-- EXERCISE INSTRUCTIONS --
Report how many lines in the data include the string "unitNs", and add nothing else.
───
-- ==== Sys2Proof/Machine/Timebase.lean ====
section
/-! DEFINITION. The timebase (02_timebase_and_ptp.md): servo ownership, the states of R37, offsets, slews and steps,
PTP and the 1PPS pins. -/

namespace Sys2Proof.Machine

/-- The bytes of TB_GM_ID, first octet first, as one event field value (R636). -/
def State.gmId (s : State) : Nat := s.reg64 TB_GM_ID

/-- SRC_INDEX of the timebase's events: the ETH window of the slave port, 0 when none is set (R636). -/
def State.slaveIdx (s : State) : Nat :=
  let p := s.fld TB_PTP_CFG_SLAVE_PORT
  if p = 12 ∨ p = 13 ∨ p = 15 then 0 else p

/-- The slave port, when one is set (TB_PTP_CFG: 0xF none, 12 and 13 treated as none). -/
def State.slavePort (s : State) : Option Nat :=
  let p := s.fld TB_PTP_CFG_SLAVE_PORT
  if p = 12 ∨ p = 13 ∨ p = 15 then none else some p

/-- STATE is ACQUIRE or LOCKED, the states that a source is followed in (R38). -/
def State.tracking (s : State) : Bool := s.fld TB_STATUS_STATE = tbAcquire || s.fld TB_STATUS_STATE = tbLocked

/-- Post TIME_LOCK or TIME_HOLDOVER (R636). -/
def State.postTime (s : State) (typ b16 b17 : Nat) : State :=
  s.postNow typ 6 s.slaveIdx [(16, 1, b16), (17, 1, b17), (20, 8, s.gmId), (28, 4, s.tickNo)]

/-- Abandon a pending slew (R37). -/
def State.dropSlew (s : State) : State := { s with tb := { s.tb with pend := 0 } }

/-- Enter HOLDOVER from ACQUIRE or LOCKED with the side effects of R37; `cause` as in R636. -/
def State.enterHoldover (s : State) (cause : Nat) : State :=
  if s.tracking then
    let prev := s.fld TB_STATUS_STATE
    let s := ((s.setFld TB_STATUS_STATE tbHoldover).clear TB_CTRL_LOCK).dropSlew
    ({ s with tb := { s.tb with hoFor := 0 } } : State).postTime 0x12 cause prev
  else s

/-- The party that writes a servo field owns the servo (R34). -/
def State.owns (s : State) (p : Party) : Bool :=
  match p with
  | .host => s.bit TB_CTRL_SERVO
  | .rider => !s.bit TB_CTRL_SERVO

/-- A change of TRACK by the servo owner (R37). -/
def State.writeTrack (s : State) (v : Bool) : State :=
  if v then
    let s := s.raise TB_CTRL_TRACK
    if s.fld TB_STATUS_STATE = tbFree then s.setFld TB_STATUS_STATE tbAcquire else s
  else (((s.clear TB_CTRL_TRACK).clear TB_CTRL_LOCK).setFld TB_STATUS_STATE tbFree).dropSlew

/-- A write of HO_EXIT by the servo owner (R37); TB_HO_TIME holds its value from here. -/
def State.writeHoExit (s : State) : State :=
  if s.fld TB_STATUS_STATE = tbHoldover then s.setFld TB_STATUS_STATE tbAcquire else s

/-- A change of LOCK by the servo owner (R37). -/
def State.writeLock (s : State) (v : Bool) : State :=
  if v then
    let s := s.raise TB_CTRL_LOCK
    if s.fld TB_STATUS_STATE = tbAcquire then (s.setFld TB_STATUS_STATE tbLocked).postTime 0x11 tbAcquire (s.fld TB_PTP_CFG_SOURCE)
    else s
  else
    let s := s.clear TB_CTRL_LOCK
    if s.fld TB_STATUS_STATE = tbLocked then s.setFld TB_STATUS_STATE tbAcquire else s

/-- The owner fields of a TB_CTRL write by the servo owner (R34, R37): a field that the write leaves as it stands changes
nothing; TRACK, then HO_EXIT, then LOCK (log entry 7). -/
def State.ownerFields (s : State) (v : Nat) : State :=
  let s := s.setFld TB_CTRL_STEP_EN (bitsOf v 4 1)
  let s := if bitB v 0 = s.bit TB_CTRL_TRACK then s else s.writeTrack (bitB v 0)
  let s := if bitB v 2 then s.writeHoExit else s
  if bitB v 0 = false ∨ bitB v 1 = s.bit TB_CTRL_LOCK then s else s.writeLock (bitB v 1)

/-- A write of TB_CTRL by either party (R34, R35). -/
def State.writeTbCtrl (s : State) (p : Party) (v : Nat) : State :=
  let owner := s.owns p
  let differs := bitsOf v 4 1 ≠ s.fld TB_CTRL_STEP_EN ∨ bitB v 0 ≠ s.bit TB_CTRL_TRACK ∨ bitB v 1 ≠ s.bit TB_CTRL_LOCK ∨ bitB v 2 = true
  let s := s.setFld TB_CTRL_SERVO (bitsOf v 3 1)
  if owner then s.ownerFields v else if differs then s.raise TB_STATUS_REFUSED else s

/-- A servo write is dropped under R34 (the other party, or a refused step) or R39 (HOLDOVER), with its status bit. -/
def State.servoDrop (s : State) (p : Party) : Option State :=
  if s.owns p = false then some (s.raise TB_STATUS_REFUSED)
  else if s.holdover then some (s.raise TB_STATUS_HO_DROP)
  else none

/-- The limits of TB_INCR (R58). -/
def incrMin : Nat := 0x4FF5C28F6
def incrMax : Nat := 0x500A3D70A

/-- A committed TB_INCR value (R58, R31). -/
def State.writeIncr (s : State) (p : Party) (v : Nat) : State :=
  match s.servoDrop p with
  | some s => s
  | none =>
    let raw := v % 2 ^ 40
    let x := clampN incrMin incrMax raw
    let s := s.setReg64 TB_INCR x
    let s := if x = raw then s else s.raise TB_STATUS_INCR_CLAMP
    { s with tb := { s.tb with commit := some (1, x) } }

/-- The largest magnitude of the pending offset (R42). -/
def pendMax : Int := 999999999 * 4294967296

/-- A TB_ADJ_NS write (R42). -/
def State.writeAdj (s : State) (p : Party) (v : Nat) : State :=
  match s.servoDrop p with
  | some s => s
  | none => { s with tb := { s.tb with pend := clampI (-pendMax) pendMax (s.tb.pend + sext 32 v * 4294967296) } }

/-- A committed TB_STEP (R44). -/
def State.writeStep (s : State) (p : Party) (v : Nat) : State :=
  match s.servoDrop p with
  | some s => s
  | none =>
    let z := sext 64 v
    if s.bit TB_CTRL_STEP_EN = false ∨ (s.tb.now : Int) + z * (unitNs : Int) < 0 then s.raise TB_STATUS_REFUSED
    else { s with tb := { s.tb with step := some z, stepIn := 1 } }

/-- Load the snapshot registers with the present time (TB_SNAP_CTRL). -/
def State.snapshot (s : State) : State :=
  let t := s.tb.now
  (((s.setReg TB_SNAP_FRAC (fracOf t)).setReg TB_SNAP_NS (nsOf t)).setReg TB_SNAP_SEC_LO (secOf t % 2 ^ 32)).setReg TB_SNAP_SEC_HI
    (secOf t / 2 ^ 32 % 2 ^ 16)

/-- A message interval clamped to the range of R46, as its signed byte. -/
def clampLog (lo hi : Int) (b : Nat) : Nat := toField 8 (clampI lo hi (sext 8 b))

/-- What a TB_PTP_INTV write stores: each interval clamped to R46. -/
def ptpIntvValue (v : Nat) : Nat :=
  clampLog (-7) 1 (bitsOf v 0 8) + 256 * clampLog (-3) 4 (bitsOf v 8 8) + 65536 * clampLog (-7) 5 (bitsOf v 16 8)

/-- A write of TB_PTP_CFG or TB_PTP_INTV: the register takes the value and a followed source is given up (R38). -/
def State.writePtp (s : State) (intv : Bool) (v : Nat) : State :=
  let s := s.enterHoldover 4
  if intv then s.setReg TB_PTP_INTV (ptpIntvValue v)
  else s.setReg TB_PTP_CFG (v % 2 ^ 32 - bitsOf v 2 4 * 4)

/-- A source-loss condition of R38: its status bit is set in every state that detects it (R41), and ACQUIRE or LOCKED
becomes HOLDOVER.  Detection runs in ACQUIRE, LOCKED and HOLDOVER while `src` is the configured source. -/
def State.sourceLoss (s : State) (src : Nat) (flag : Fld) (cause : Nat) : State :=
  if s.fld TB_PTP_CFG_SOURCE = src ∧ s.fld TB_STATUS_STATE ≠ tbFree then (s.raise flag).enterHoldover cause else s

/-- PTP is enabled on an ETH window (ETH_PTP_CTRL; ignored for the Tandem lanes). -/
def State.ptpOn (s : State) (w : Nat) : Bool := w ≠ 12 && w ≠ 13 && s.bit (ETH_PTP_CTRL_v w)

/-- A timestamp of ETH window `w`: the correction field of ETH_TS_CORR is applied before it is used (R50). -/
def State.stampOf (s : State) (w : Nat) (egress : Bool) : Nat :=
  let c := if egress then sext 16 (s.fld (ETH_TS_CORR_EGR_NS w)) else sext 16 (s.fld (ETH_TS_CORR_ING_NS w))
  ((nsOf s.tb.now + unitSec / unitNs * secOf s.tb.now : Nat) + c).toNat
───
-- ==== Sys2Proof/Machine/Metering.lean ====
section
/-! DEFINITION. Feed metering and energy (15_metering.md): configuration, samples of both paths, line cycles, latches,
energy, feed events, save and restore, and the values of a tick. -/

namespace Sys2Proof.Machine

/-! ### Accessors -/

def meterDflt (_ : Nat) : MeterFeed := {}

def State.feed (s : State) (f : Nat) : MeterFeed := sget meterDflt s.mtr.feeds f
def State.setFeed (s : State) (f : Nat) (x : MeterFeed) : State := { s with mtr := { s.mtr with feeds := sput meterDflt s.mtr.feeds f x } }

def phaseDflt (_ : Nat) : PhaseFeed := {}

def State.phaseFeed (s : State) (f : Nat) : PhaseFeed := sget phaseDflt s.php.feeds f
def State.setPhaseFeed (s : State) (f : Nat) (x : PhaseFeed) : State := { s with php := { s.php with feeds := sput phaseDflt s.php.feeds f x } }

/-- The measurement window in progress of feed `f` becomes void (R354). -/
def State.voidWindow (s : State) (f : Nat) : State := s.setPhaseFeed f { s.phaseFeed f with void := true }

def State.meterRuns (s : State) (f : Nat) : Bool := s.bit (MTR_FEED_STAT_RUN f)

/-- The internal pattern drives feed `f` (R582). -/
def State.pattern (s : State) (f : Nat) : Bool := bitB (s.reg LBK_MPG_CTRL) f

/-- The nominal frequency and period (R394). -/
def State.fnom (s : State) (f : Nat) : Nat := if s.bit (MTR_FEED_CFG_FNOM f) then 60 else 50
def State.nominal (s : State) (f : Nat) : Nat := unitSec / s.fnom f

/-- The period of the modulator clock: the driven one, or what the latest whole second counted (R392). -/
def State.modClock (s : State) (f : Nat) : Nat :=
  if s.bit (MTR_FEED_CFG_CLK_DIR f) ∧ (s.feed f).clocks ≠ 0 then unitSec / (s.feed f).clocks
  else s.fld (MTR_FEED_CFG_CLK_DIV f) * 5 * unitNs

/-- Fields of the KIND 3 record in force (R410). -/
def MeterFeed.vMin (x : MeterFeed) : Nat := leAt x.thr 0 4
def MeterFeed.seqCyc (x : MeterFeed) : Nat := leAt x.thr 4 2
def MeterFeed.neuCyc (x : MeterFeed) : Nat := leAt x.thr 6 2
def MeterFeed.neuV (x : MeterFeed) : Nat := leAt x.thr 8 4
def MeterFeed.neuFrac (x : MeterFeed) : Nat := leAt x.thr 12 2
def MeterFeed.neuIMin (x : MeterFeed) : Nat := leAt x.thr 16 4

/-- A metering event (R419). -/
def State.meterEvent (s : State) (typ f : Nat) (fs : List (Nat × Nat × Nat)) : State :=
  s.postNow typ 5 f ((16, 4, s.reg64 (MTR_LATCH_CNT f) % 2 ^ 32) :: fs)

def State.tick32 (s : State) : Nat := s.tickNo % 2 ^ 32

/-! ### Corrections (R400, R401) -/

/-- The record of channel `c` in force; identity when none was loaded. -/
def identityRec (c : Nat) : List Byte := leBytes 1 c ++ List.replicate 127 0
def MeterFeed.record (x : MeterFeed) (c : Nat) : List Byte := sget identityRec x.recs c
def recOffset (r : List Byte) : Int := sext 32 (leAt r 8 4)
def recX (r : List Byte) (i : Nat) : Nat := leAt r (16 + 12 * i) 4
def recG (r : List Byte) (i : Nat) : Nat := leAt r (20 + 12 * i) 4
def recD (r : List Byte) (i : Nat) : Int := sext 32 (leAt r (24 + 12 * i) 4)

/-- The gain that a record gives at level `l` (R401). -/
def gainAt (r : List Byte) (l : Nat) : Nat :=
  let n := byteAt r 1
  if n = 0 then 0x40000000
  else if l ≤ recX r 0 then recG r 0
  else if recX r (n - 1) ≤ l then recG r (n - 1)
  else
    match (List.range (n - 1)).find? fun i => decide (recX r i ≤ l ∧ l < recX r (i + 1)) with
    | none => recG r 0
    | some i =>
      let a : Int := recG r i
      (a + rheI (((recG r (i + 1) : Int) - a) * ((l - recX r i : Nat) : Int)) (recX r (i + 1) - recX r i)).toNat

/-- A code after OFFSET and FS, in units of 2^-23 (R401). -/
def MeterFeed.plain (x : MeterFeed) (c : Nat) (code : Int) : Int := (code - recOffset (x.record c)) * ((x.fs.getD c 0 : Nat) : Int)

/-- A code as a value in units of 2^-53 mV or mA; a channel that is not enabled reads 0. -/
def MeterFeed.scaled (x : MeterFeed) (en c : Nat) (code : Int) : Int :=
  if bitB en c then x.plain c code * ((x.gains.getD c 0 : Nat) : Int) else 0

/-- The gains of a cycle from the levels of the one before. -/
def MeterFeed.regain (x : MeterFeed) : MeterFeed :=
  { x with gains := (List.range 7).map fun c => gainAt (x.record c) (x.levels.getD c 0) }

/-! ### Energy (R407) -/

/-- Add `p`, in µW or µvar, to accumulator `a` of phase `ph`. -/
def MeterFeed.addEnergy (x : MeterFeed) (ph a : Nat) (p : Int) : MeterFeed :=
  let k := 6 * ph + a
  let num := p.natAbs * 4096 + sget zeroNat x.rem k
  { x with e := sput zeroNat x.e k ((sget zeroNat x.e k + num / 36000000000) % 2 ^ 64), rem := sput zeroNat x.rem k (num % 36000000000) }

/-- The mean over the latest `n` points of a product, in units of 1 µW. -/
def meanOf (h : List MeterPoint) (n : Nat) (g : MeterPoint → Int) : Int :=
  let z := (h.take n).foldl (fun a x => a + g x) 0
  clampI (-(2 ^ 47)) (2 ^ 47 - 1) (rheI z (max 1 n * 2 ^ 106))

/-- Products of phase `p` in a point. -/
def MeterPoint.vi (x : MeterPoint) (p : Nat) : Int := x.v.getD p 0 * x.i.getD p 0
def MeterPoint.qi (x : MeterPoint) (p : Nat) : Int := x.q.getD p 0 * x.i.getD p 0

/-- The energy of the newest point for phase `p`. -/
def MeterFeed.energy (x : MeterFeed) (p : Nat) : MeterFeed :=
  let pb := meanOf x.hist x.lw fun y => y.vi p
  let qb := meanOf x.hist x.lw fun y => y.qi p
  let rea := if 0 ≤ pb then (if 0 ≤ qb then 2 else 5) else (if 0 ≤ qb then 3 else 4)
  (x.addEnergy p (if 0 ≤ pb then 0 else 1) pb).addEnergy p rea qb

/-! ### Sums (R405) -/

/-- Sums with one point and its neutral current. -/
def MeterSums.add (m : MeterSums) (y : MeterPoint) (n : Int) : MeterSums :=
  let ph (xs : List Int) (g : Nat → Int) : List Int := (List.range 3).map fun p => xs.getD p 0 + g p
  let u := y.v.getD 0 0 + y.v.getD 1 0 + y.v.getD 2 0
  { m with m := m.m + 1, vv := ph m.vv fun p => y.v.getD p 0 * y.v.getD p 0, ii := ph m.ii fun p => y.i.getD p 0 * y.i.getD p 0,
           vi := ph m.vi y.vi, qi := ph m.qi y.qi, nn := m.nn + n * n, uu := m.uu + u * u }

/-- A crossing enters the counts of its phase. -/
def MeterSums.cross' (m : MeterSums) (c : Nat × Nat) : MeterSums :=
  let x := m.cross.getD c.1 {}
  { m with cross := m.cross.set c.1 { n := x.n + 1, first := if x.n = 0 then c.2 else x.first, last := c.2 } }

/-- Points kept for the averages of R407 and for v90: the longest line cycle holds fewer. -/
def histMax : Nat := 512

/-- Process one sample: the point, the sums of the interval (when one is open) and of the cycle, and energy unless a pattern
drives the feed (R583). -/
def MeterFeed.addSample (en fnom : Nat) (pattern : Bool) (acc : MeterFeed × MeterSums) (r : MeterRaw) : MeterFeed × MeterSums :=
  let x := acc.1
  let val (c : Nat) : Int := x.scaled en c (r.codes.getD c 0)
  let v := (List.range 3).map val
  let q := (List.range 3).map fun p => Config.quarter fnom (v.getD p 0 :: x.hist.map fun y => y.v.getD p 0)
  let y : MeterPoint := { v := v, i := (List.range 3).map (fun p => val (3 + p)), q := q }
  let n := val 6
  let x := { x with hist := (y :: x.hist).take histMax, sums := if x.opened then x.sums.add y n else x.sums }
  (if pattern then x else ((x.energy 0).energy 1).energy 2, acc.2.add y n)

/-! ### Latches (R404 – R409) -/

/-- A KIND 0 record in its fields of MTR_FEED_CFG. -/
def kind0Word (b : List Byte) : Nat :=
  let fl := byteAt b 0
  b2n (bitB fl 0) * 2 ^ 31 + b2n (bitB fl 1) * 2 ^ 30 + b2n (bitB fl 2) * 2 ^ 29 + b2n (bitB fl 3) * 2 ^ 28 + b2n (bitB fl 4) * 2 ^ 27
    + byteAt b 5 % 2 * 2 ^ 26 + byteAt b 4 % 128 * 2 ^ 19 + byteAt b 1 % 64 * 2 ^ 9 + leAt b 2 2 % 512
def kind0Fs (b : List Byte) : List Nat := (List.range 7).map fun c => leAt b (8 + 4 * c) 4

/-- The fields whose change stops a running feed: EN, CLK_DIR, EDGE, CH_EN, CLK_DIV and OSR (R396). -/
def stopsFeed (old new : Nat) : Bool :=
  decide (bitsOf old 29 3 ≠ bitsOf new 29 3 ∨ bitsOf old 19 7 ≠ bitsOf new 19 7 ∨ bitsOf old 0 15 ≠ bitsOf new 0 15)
───
-- EXPECTED ANSWER --
3